Build for chaos, not happy paths
Our initial Metabot hackathon prototype had 5 perfectly documented tables and worked beautifully. Production has hundreds of tables with varying quality, used by people who phrase questions in wildly creative ways, and with edge cases we never imagined.

That’s the core lesson: don’t build for the happy path. Every polished demo with clean data creates expectations you can’t meet. People wander off the happy path in seconds. Better to understand the chaos, build for it, and deliver consistently than to show something impressive that falls apart on contact with reality.
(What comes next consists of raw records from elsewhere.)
-- ==== Sys2Proof/Safety.lean ====
section
/-! DEFINITION. The terms claims are stated in: whose turn it is, what a step may leave unchanged, when a pass is over and what
it then shows, the machine's invariant, and the relation between an encoder and the decoder that follows it. -/

namespace Sys2Proof.Machine

/-- The machine with given parameters, as `Sys2Proof.core` is the machine with `Config.params`. -/
def coreWith (p : Params) : Host.Core :=
  { State := State, Fault := Fault, Refusal := Refusal, step := stepWith p, reset := State.reset }

/-- The core moves next. -/
def State.coreTurn (s : State) : Bool :=
  match s.turns with
  | [] => true
  | .core :: _ => true
  | .host _ :: _ => false

/-- `s` with the turn that is being taken off its list. -/
def State.afterTurn (s : State) : State := { s with turns := s.turns.tail }

/-- The host's next move is `m`. -/
def State.HostTurn (s : State) (m : HostMove) : Prop := s.turns.head? = some (.host m)

/-- The configuration registers are the same (R28, R33). -/
structure SameConfig (s t : State) : Prop where
  ctrlMode : t.ctrlMode = s.ctrlMode
  width : t.width = s.width
  height : t.height = s.height
  channels : t.channels = s.channels
  colorspace : t.colorspace = s.colorspace
  inLen : t.inLen = s.inLen

/-- The error record is the same (R29). -/
structure SameError (s t : State) : Prop where
  errCode : t.errCode = s.errCode
  errCause : t.errCause = s.errCause
  errPos : t.errPos = s.errPos

/-- The host's side is the same but for its readiness to accept output. -/
structure SameHost (s t : State) : Prop where
  inEnd : t.inEnd = s.inEnd
  replies : t.replies = s.replies
  turns : t.turns = s.turns

/-- Nothing is different but `PREV`, the cache, the counters, the output, `RUN` and `PHASE`. -/
structure SameRest (s t : State) : Prop where
  mode : t.mode = s.mode
  n : t.n = s.n
  inQueue : t.inQueue = s.inQueue
  outRoom : t.outRoom = s.outRoom
  config : SameConfig s t
  error : SameError s t
  host : SameHost s t

/-- One pixel was appended to the output and made `PREV` (R64, R23). -/
structure PixelProduced (s t : State) (new : Pixel) : Prop where
  prev : t.prev = new
  out : t.out = s.out ++ (if s.channels = 4 then [new.r, new.g, new.b, new.a] else [new.r, new.g, new.b])
  pixCount : t.pixCount = s.pixCount + 1

/-- The cache slot of `new` holds `new`, every other slot is as before (R172). -/
structure SlotWritten (s t : State) (new : Pixel) : Prop where
  slot : t.readCache (pixelHash new) = new
  others : ∀ k, k ≠ pixelHash new → t.readCache k = s.readCache k

/-- The bytes of one output pixel of a pass with this channel count (R64). -/
def State.pixelWidth (s : State) : Nat := if s.channels = 4 then 4 else 3

/-- In a decode pass that still wants pixels (of `N` below 2^64, R27), a group's bytes are next in the channel, and the output channel accepts whatever
the group gives. -/
structure GroupReady (s : State) (bytes rest : List Byte) : Prop where
  turn : s.coreTurn = true
  phase : s.phase = .body
  mode : s.mode = .decode
  wanted : s.pixCount.toNat < s.n
  fits : s.n < 2 ^ 64
  queue : s.inQueue = bytes ++ rest
  room : 248 ≤ s.outRoom
  count : s.byteCount.toNat + bytes.length < 2 ^ 64

/-- What every complete opcode step does beside its instruction's own effect: the bytes are taken and counted, the pass is
DONE when `PIXCNT` reaches `N` (R24, R190, R200), and the output channel has so many bytes less room. -/
structure GroupTaken (s t : State) (len pixels : Nat) (rest : List Byte) : Prop where
  byteCount : t.byteCount = s.byteCount + BitVec.ofNat 64 len
  queue : t.inQueue = rest
  phase : t.phase = if s.pixCount.toNat + pixels = s.n then .done else .body
  room : t.outRoom = s.outRoom - pixels * s.pixelWidth
  run : t.run = s.run
  mode : t.mode = s.mode
  n : t.n = s.n
  config : SameConfig s t
  error : SameError s t
  host : SameHost s.afterTurn t

/-- Error entry (R274): the record is written, `PHASE` is ERROR, and nothing else changes but what the step had taken from the
input channel before it, and its count. -/
structure Raises (s t : State) (cause : ErrCause) (pos : Count) : Prop where
  phase : t.phase = .error
  errCause : t.errCause = cause
  errCode : t.errCode = cause.errCode
  errPos : t.errPos = pos
  prev : t.prev = s.prev
  cache : t.cache = s.cache
  run : t.run = s.run
  pixCount : t.pixCount = s.pixCount
  out : t.out = s.out
  outRoom : t.outRoom = s.outRoom
  mode : t.mode = s.mode
  n : t.n = s.n
  config : SameConfig s t
  host : SameHost s.afterTurn t

/-- In an encode pass that still wants pixels (of `N` below 2^64, R27), the pixel `new` is next in the channel, and the output channel accepts whatever
the pixel step gives (at most six bytes, R253). -/
structure PixelReady (s : State) (new : Pixel) : Prop where
  turn : s.coreTurn = true
  phase : s.phase = .body
  mode : s.mode = .encode
  wanted : s.pixCount.toNat < s.n
  fits : s.n < 2 ^ 64
  pixel : s.nextPixel = some new
  room : 6 ≤ s.outRoom
  count : s.byteCount.toNat + 6 < 2 ^ 64

/-- What every pixel step does, whichever branch of the chain it takes: the pixel is consumed and counted, the branch's bytes
are given and counted, `PREV` becomes the pixel, and the pass is FINAL when `PIXCNT` reaches `N` (R234, R235, R246). -/
structure PixelTaken (s t : State) (new : Pixel) (bytes : List Byte) : Prop where
  prev : t.prev = new
  pixCount : t.pixCount = s.pixCount + 1
  queue : t.inQueue = s.inQueue.drop s.pixelWidth
  out : t.out = s.out ++ bytes
  byteCount : t.byteCount = s.byteCount + BitVec.ofNat 64 bytes.length
  room : t.outRoom = s.outRoom - bytes.length
  phase : t.phase = if s.pixCount.toNat + 1 = s.n then .final else .body
  mode : t.mode = s.mode
  n : t.n = s.n
  config : SameConfig s t
  error : SameError s t
  host : SameHost s.afterTurn t

/-- The bytes of a run flush: none where no run is pending (R238). -/
def State.flushBytes (s : State) : List Byte :=
  if s.run = 0 then [] else [BitVec.ofNat 8 (0xC0 + (s.run.toNat - 1))]

/-- The pass is over: `BUSY` is 0 after a START (R305, R315). -/
def State.ended (s : State) : Bool := s.phase.isDone || s.phase.isError

/-- What is observed at the end of a pass (R315). -/
inductive Observation where
  /-- The stream an encode pass gave. -/
  | encoded (stream : List Byte)
  /-- The buffer a decode pass gave, the header's fields and the count of stream bytes taken. -/
  | decoded (buffer : List Byte) (header : Header) (byteCount : Count)
  /-- The error record; the output is void (R275). -/
  | failed (code : ErrCode) (cause : ErrCause) (pos : Count)
  deriving DecidableEq, Repr

/-- The observation of a state, if its pass is over: output counts only in DONE (R205, R275, R310). -/
def State.observe (s : State) : Option Observation :=
  match s.phase with
  | .done =>
    match s.mode with
    | .encode => some (.encoded s.out)
    | .decode => some (.decoded s.out ⟨s.width, s.height, s.channels, s.colorspace⟩ s.byteCount)
  | .error => some (.failed s.errCode s.errCause s.errPos)
  | .idle => none
  | .header => none
  | .body => none
  | .final => none

/-- What holds of the machine between any two turns. -/
structure State.Inv (s : State) : Prop where
  /-- `RUN` lies in [0, 62] (R22). -/
  runBound : s.run.toNat ≤ 62
  /-- `RUN` stays 0 for a whole decode pass (R22). -/
  runInDecode : s.mode = .decode → s.run = 0
  /-- A run is pending only while pixels are consumed, before the final flush, or frozen by an error. -/
  runPhase : s.run ≠ 0 → s.phase = .body ∨ s.phase = .final ∨ s.phase = .error
  /-- The pending pixels were consumed. -/
  runCounted : s.run.toNat ≤ s.pixCount.toNat
  /-- `N` is below 2^64 (R27). -/
  nBound : s.n < 2 ^ 64
  /-- Before the header step nothing is counted and nothing is given. -/
  fresh : s.phase = .idle ∨ s.phase = .header → s.pixCount = 0 ∧ s.byteCount = 0 ∧ s.out = []
  /-- In BODY pixels are still wanted (R25). -/
  bodyCount : s.phase = .body → s.pixCount.toNat < s.n
  /-- FINAL is an encode pass with all pixels consumed (R25). -/
  finalCount : s.phase = .final → s.mode = .encode ∧ s.pixCount.toNat = s.n
  /-- DONE is reached at exactly `N` pixels (R200, R305). -/
  doneCount : s.phase = .done → s.pixCount.toNat = s.n
  /-- While pixels are handled, `N` is `WIDTH*HEIGHT` and the channel count is legal (R27, R123). -/
  active : s.phase = .body ∨ s.phase = .final →
    s.n = s.width.toNat * s.height.toNat ∧ (s.channels = 3 ∨ s.channels = 4)
  /-- ERR is 0 exactly outside ERROR (R35). -/
  errorPhase : s.phase = .error ↔ s.errCode ≠ .none
  /-- The cause belongs to the code (R271). -/
  errorCause : s.errCode = s.errCause.errCode
  /-- Outside ERROR the position is clear (R29). -/
  errorPos : s.phase ≠ .error → s.errPos = 0
  /-- A slot holds (0,0,0,0) or a pixel of its own hash (R173). -/
  cacheSlots : ∀ k, s.readCache k = Pixel.zero ∨ pixelHash (s.readCache k) = k
  /-- In an encode pass `BYTECNT` counts the bytes given (R24). -/
  encodedOut : s.mode = .encode → s.out.length = s.byteCount.toNat
  /-- In a decode pass the output is `PIXCNT` pixels (R23, R64). -/
  decodedOut : s.mode = .decode → s.phase = .body → s.out.length = s.pixCount.toNat * s.pixelWidth

/-- The pixel that a group passes to `UpdateCache`, if it does: RGB, RGBA, DIFF and LUMA do, the others never write the
cache (R172). -/
def cachedPixel (i : Instr) (prev : Pixel) : Option Pixel :=
  match i with
  | .index _ => none
  | .diff fr fg fb => some (applySmallDiff prev fr fg fb)
  | .luma fdg fdr fdb => some (applyLumaDiff prev fdg fdr fdb)
  | .run _ => none
  | .rgb r g b => some ⟨r, g, b, prev.a⟩
  | .rgba r g b a => some ⟨r, g, b, a⟩
  | .endMarker => none

/-- The bound of R253 while the stream is being written: a pending run is charged to its pixels. -/
def State.SizeBounded (s : State) : Prop :=
  s.mode = .encode →
    (s.phase = .body ∨ s.phase = .final →
      s.out.length + (if s.run = 0 then 0 else 1) ≤ 14 + 5 * s.pixCount.toNat) ∧
    (s.phase = .done → s.out.length ≤ 14 + 5 * s.n + 8)

/-- The rows of R306's table that the core's own steps take; `t` is the state after. -/
def CoreEdge (s t : State) : Prop :=
  (s.phase = .header ∧ s.mode = .decode ∧ t.phase = .done ∧ t.n = 0) ∨
  (s.phase = .header ∧ s.mode = .decode ∧ t.phase = .body ∧ 0 < t.n) ∨
  (s.phase = .header ∧ s.mode = .encode ∧ t.phase = .final ∧ t.n = 0) ∨
  (s.phase = .header ∧ s.mode = .encode ∧ t.phase = .body ∧ 0 < t.n) ∨
  (s.phase = .body ∧ s.mode = .decode ∧ t.phase = .done ∧ t.pixCount.toNat = t.n) ∨
  (s.phase = .body ∧ s.mode = .encode ∧ t.phase = .final ∧ t.pixCount.toNat = t.n) ∨
  (s.phase = .final ∧ s.mode = .encode ∧ t.phase = .done) ∨
  ((s.phase = .header ∨ s.phase = .body) ∧ t.phase = .error)

/-- The instruction the chain's steps 3 to 7 pick for a pixel that differs from `PREV` (R239 to R245). -/
def State.chosenGroup (s : State) (new : Pixel) : Instr :=
  let dr := normDelta ((new.r.toNat : Int) - s.prev.r.toNat)
  let dg := normDelta ((new.g.toNat : Int) - s.prev.g.toNat)
  let db := normDelta ((new.b.toNat : Int) - s.prev.b.toNat)
  if s.readCache (pixelHash new) = new then .index (pixelHash new)
  else if new.a ≠ s.prev.a then .rgba new.r new.g new.b new.a
  else if fitsDiff dr dg db then .diff (BitVec.ofInt 2 (dr + 2)) (BitVec.ofInt 2 (dg + 2)) (BitVec.ofInt 2 (db + 2))
  else if fitsLuma dr dg db then
    .luma (BitVec.ofInt 6 (dg + 32)) (BitVec.ofInt 4 (dr - dg + 8)) (BitVec.ofInt 4 (db - dg + 8))
  else .rgb new.r new.g new.b

/-- Two states that differ at most in `N`, and not in `N` where a step reads it: a stale `N` of an earlier pass (R48). -/
structure SameButStaleN (s t : State) : Prop where
  rest : { s with n := 0 } = { t with n := 0 }
  read : s.phase = .body ∨ s.phase = .final → s.n = t.n

/-- `count` copies of a pixel's output bytes. -/
def runBytes (channels : Byte) (p : Pixel) (count : Nat) : List Byte :=
  (List.replicate count (pixelBytes channels p)).flatten

/-- An encoder `e` and a decoder `d` that has executed all of `e`'s groups: same `PREV`, same cache; the decoder is behind by
the pending run only, in its pixel count and in its output (R176). `image` is what the encoder has consumed. -/
structure Lockstep (e d : State) (image : List Byte) : Prop where
  prev : d.prev = e.prev
  cache : d.cache = e.cache
  n : d.n = e.n
  channels : d.channels = e.channels
  pixCount : e.pixCount.toNat = d.pixCount.toNat + e.run.toNat
  out : d.out ++ runBytes e.channels e.prev e.run.toNat = image

/-- A state right after a START by a CTRL write of `v`, with the pass's whole input supplied, readiness for `room` output
bytes, and only the core left to move (R303, R304). -/
def State.started (s : State) (v : Word) (input : List Byte) (inEnd : Bool) (room : Nat) : State :=
  { writeReg .ctrl v s with inQueue := input, inEnd := inEnd, outRoom := room, turns := [] }

/-- An encode pass that R231 accepts and that fits the 64-bit byte counter (D27). -/
structure EncodeLegal (p : Params) (s : State) (input : List Byte) : Prop where
  free : s.phase.busy = false
  channels : s.channels = 3 ∨ s.channels = 4
  limit : s.width.toNat * s.height.toNat * s.channels.toNat ≤ p.maxBufferBytes
  inLen : s.inLen.toNat = s.width.toNat * s.height.toNat * s.channels.toNat
  input : input.length = s.inLen.toNat
  counter : 14 + 5 * (s.width.toNat * s.height.toNat) + 8 < 2 ^ 64

end Sys2Proof.Machine
end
We learned this the hard way. But it forced us to focus on what actually matters: robust context engineering, handling messy data gracefully, and building for the chaos that production inevitably brings.
Try it yourself
Metabot is now out of beta in Metabase. You can try it with your own data and see how these patterns work in practice. Pro tip: Do your homework and set up your semantic types like foreign key relations, metrics and segments. This will help improve the experience.
Want the full technical deep dive? Watch the complete talk from AI Engineer Paris 2025 where we go deeper into the implementation details.
These patterns apply beyond analytics agents. Any time you’re building with LLMs, think about the full context window, deliver instructions when they’re actionable, and always (always!) build for the chaos.